YOUR TASK | The entries below hold a line with "def endGrant (s" and a line with "else if f.base". Return those lines and all that lie between them, exactly and only.
Segment Start: PROVIDED INFORMATION
-- ==== Sys2Proof/Machine/Grant.lean ====
section
/-! DEFINITION. The grant arbiter, and what the transfer unit does with a record at its first grant: the checks of each
kind, the zero-element records, and the start of a data record (R39 to R44, R58, R59, R67 to R79, R81, R82, R96). -/

namespace Sys2Proof.Machine

/-! ## The arbiter (R80 to R82) -/

/-- The tenants in the order the arbiter considers them: from the rotation pointer upward, 7 followed by 1. -/
def rotationOrder (p : TenantId) : List TenantId := tenantIds.map fun i => p + i

/-- The tenant the arbiter picks (R81). -/
def nextGrant (s : State) : Option TenantId := (rotationOrder s.rotation).find? fun k => (getTenant s k).state == .ready

/-- The plan with which a record that has a progress record is continued (R96). -/
def continuedPlan (t : Tenant) : Option Plan :=
  match t.progress, t.current with
  | some p, some ⟨_, .record r⟩ => planOf t r (p.cursorAtStart.getD 0)
  | _, _ => none

/-- The transfer unit as a grant of `t` leaves it (R82, R88, R96): with a progress record it continues from elements
done; without one the checks of the record's kind are still to be made (log 2). -/
def grantedUnit (k : TenantId) (t : Tenant) : TransferUnit :=
  { ({} : TransferUnit) with
    phase := .issuing, granted := some k, plan := continuedPlan t,
    nextOrd := match t.progress with | some p => p.done | none => 0,
    done := match t.progress with | some p => p.done | none => 0,
    wraps := match t.progress with | some p => p.wraps | none => 0,
    extra := match t.progress with | some p => p.extra | none => 0,
    sliceSize := t.weight * Config.sliceUnit }

/-- The tenant as a grant leaves it: RUNNING, the faulting address absent (R13). -/
def grantedTenant (t : Tenant) : Tenant :=
  { t with state := .running, progress := t.progress.map fun p => { p with faultAddr := none } }

/-- The context table takes the grant of tenant `k`: RUNNING, the transfer unit lent, the rotation pointer moved past it
(R81, R82). -/
def takeGrant (s : State) (k : TenantId) : State :=
  let t := getTenant s k
  { setTenant s k (grantedTenant t) with tu := grantedUnit k t, rotation := k + 1, grantInProgress := none }

/-- The arbiter, with no grant in progress, sends a request for the tenant it picks from the READY set (R81); whether the
context table takes it in this step or it stays in progress is a free value (log 28). -/
def sendGrant (s : State) : State :=
  match nextGrant s with
  | none => s
  | some k =>
    let sent := { s with draws := s.draws + 1 }
    if Config.grantDelayed s.draws then { sent with grantInProgress := some k } else takeGrant sent k

/-- GRANT (R81, R82): a request in progress reaches the context table, which takes it for a tenant found READY and drops it
for any other (R1), the arbiter then picking again; with none in progress the arbiter sends one. -/
def execGrant (s : State) : Host.Outcome State Fault Refusal :=
  .next (if serving s = true ∧ s.tu.phase = .free then
    match s.grantInProgress with
    | none => sendGrant s
    | some k =>
      if (getTenant s k).state = .ready then takeGrant s k else sendGrant { s with grantInProgress := none }
  else s)

/-! ## The first grant of a record -/

/-- The granted record when it is of this kind and its checks are still to be made (R58). -/
def freshGrant (s : State) (kd : Kind) : Option (TenantId × Record) :=
  if serving s = true ∧ s.tu.phase = .issuing ∧ s.tu.plan = none then
    match s.tu.granted with
    | none => none
    | some k =>
      let t := getTenant s k
      match t.current with
      | some ⟨_, .record r⟩ =>
        if t.state = .running ∧ t.progress = none ∧ kindOf r = some kd then some (k, r) else none
      | _ => none
  else none

/-- The record ends within its grant: the tenant's new context record, the unit FREE, the end of the run reported
(R10, R11, R85). -/
def endGrant (s : State) (k : TenantId) (t : Tenant) : State := endOfRun { setTenant s k t with tu := {} } k

/-- A record refused by its checks (R59). -/
def refuseGrant (s : State) (k : TenantId) (reason : Reason) : State :=
  endGrant s k (refuseRecord k (getTenant s k) reason)

/-- A zero-element record that ends OK, the tenant's tables already written: `aux` as given (R40, R44, R78, R79). -/
def finishZeroElement (s : State) (k : TenantId) (t : Tenant) (aux : Word) : State :=
  endGrant s k (enterPosting t (tenantCompletion k t .ok .none false 0 0 0 (windowCursor t) aux))

/-- A data record whose checks pass begins taking up elements (R82). -/
def startData (s : State) (p : Plan) : State := { s with tu := { s.tu with plan := some p } }

/-! ## SURFACE (R39 to R41) -/

def surfaceOf (r : Record) : Surface :=
  { base := (wordAt r 12).toNat, pitch := halfAt r 16, width := halfAt r 18, height := halfAt r 20,
    size := byteAt r 9 }

/-- The checks of R39 on the fields of the surface. -/
def surfaceCheck (f : Surface) : Option Reason :=
  if !sizeValid f.size || f.width == 0 || decide (4096 < f.width) || f.height == 0 || decide (4096 < f.height) ||
      decide (f.pitch < f.size * f.width) || decide (65532 < f.pitch) then some .badField
  else if f.base % f.size ≠ 0 ∨ f.pitch % f.size ≠ 0 then some .align
  else if Config.logicalBytes < f.base + (f.height - 1) * f.pitch + f.width * f.size then some .notFit
  else none

/-- The slot is written, and a window on it is closed (R40, R41). -/
def defineSurface (t : Tenant) (slot : Fin 4) (f : Surface) : Tenant :=
  { t with surfaces := slotSet t.surfaces slot f,
           window := match t.window with
             | some w => if w.slot = slot then none else some w
             | none => none }

/-- SURFACE (R39, R40). -/
def execSurface (s : State) : Host.Outcome State Fault Refusal :=
  .next (match freshGrant s .surface with
    | none => s
    | some (k, r) =>
      match slotOfNumber (byteAt r 8) with
      | none => refuseGrant s k .badField
      | some slot =>
        match surfaceCheck (surfaceOf r) with
        | some reason => refuseGrant s k reason
        | none => finishZeroElement s k (defineSurface (getTenant s k) slot (surfaceOf r)) 0)

/-! ## WINDOW (R43, R44) -/

/-- The window a WINDOW record describes, when its coded fields and corners pass the checks of order 1 (R43). -/
def windowOf (r : Record) : Option Window :=
  match slotOfNumber (byteAt r 8), orderOfCode (byteAt r 9), writePolicyOfCode (byteAt r 11),
      readPolicyOfCode (byteAt r 12) with
  | some slot, some order, some wp, some rp =>
    if halfAt r 20 < halfAt r 16 ∨ halfAt r 22 < halfAt r 18 then none
    else some { slot := slot, x0 := halfAt r 16, y0 := halfAt r 18, x1 := halfAt r 20, y1 := halfAt r 22,
                order := order, xrev := flagAt r 10 0, yrev := flagAt r 10 1, writePolicy := wp, readPolicy := rp,
                cursor := 0, held := none }
  | _, _, _, _ => none

/-- WINDOW (R43, R44). -/
def execWindow (s : State) : Host.Outcome State Fault Refusal :=
  .next (match freshGrant s .window with
    | none => s
    | some (k, r) =>
      match windowOf r with
      | none => refuseGrant s k .badField
      | some w =>
        match slotGet (getTenant s k).surfaces w.slot with
        | none => refuseGrant s k .noSurface
        | some f =>
          if f.width ≤ w.x1 ∨ f.height ≤ w.y1 then refuseGrant s k .notFit
          else finishZeroElement s k { getTenant s k with window := some w } 0)

/-! ## PUT and GET (R67 to R71) -/

/-- The checks of R68 and R71, which differ in which side the window's surface is: `widenSizes` gives the source and
destination sizes from the record's and the surface's. -/
def linearCheck (t : Tenant) (r : Record) (put : Bool) : Option Reason :=
  let count := (wordAt r 16).toNat
  let size := byteAt r 8
  if count = 0 ∨ 16777215 < count ∨ sizeValid size = false then some .badField
  else match windowSurface t with
    | none => some .noWindow
    | some (_, f) =>
      if modeAdmitted (byteAt r 9) (if put then size else f.size) (if put then f.size else size) = false then
        some .badField
      else if (wordAt r 12).toNat % size ≠ 0 then some .align
      else if Config.logicalBytes < (wordAt r 12).toNat + count * size then some .notFit
      else none

/-- PUT (R67 to R69): a PUT under CLIP whose cursor stands at the area finishes within its first grant. -/
def execPut (s : State) : Host.Outcome State Fault Refusal :=
  .next (match freshGrant s .put with
    | none => s
    | some (k, r) =>
      let t := getTenant s k
      match linearCheck t r true, windowSurface t with
      | some reason, _ => refuseGrant s k reason
      | none, none => refuseGrant s k .noWindow
      | none, some (w, f) =>
        let p := planPut r w f w.cursor
        if takeUps p = 0 then
          endGrant s k (enterPosting t (tenantCompletion k t .ok .none false 0 (excess p) 0 (windowCursor t) 0))
        else startData s p)

/-- GET (R70, R71). -/
def execGet (s : State) : Host.Outcome State Fault Refusal :=
  .next (match freshGrant s .get with
    | none => s
    | some (k, r) =>
      let t := getTenant s k
      match linearCheck t r false, windowSurface t with
      | some reason, _ => refuseGrant s k reason
      | none, none => refuseGrant s k .noWindow
      | none, some (w, f) => startData s (planGet r w f w.cursor))

/-! ## COPY and FILL (R73, R74, R76) -/

/-- Width or height outside 1 to 4096. -/
def sidesBad (w h : Nat) : Bool := w == 0 || decide (4096 < w) || h == 0 || decide (4096 < h)

/-- A rectangle leaves its surface. -/
def rectOutside (f : Surface) (x y w h : Nat) : Bool := decide (f.width < x + w) || decide (f.height < y + h)

/-- COPY (R73, R74). -/
def execCopy (s : State) : Host.Outcome State Fault Refusal :=
  .next (match freshGrant s .copy with
    | none => s
    | some (k, r) =>
      let t := getTenant s k
      let w := halfAt r 24
      let h := halfAt r 26
      match slotOfNumber (byteAt r 8), slotOfNumber (byteAt r 9), orderOfCode (byteAt r 10) with
      | some a, some b, some order =>
        if sidesBad w h then refuseGrant s k .badField
        else match slotGet t.surfaces a, slotGet t.surfaces b with
          | some src, some dst =>
            if modeAdmitted (byteAt r 12) src.size dst.size = false then refuseGrant s k .badField
            else if rectOutside src (halfAt r 16) (halfAt r 18) w h || rectOutside dst (halfAt r 20) (halfAt r 22) w h then
              refuseGrant s k .notFit
            else startData s (planCopy r src dst order)
          | _, _ => refuseGrant s k .noSurface
      | _, _, _ => refuseGrant s k .badField)

/-- FILL (R76). -/
def execFill (s : State) : Host.Outcome State Fault Refusal :=
  .next (match freshGrant s .fill with
    | none => s
    | some (k, r) =>
      let t := getTenant s k
      match slotOfNumber (byteAt r 8) with
      | none => refuseGrant s k .badField
      | some a =>
        if sidesBad (halfAt r 16) (halfAt r 18) then refuseGrant s k .badField
        else match slotGet t.surfaces a with
          | none => refuseGrant s k .noSurface
          | some f =>
            if rectOutside f (halfAt r 12) (halfAt r 14) (halfAt r 16) (halfAt r 18) then refuseGrant s k .notFit
            else startData s (planFill r f))

/-! ## MARK and PROBE (R78, R79) -/

/-- MARK (R78). -/
def execMark (s : State) : Host.Outcome State Fault Refusal :=
  .next (match freshGrant s .mark with
    | none => s
    | some (k, _) => finishZeroElement s k (getTenant s k) 0)

/-- PROBE (R79, R113): the entry as stored, whatever its flags hold. -/
def execProbe (s : State) : Host.Outcome State Fault Refusal :=
  .next (match freshGrant s .probe with
    | none => s
    | some (k, r) =>
      let t := getTenant s k
      let a := (wordAt r 8).toNat
      if Config.logicalBytes ≤ a then refuseGrant s k .badField
      else finishZeroElement s k t (wordOfEntry (segGet t.segment (a / Config.pageBytes))))

end Sys2Proof.Machine
end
Segment End: PROVIDED INFORMATION
FINISHED EXERCISE |
def endGrant (s : State) (k : TenantId) (t : Tenant) : State := endOfRun { setTenant s k t with tu := {} } k

/-- A record refused by its checks (R59). -/
def refuseGrant (s : State) (k : TenantId) (reason : Reason) : State :=
  endGrant s k (refuseRecord k (getTenant s k) reason)

/-- A zero-element record that ends OK, the tenant's tables already written: `aux` as given (R40, R44, R78, R79). -/
def finishZeroElement (s : State) (k : TenantId) (t : Tenant) (aux : Word) : State :=
  endGrant s k (enterPosting t (tenantCompletion k t .ok .none false 0 0 0 (windowCursor t) aux))

/-- A data record whose checks pass begins taking up elements (R82). -/
def startData (s : State) (p : Plan) : State := { s with tu := { s.tu with plan := some p } }

/-! ## SURFACE (R39 to R41) -/

def surfaceOf (r : Record) : Surface :=
  { base := (wordAt r 12).toNat, pitch := halfAt r 16, width := halfAt r 18, height := halfAt r 20,
    size := byteAt r 9 }

/-- The checks of R39 on the fields of the surface. -/
def surfaceCheck (f : Surface) : Option Reason :=
  if !sizeValid f.size || f.width == 0 || decide (4096 < f.width) || f.height == 0 || decide (4096 < f.height) ||
      decide (f.pitch < f.size * f.width) || decide (65532 < f.pitch) then some .badField
  else if f.base % f.size ≠ 0 ∨ f.pitch % f.size ≠ 0 then some .align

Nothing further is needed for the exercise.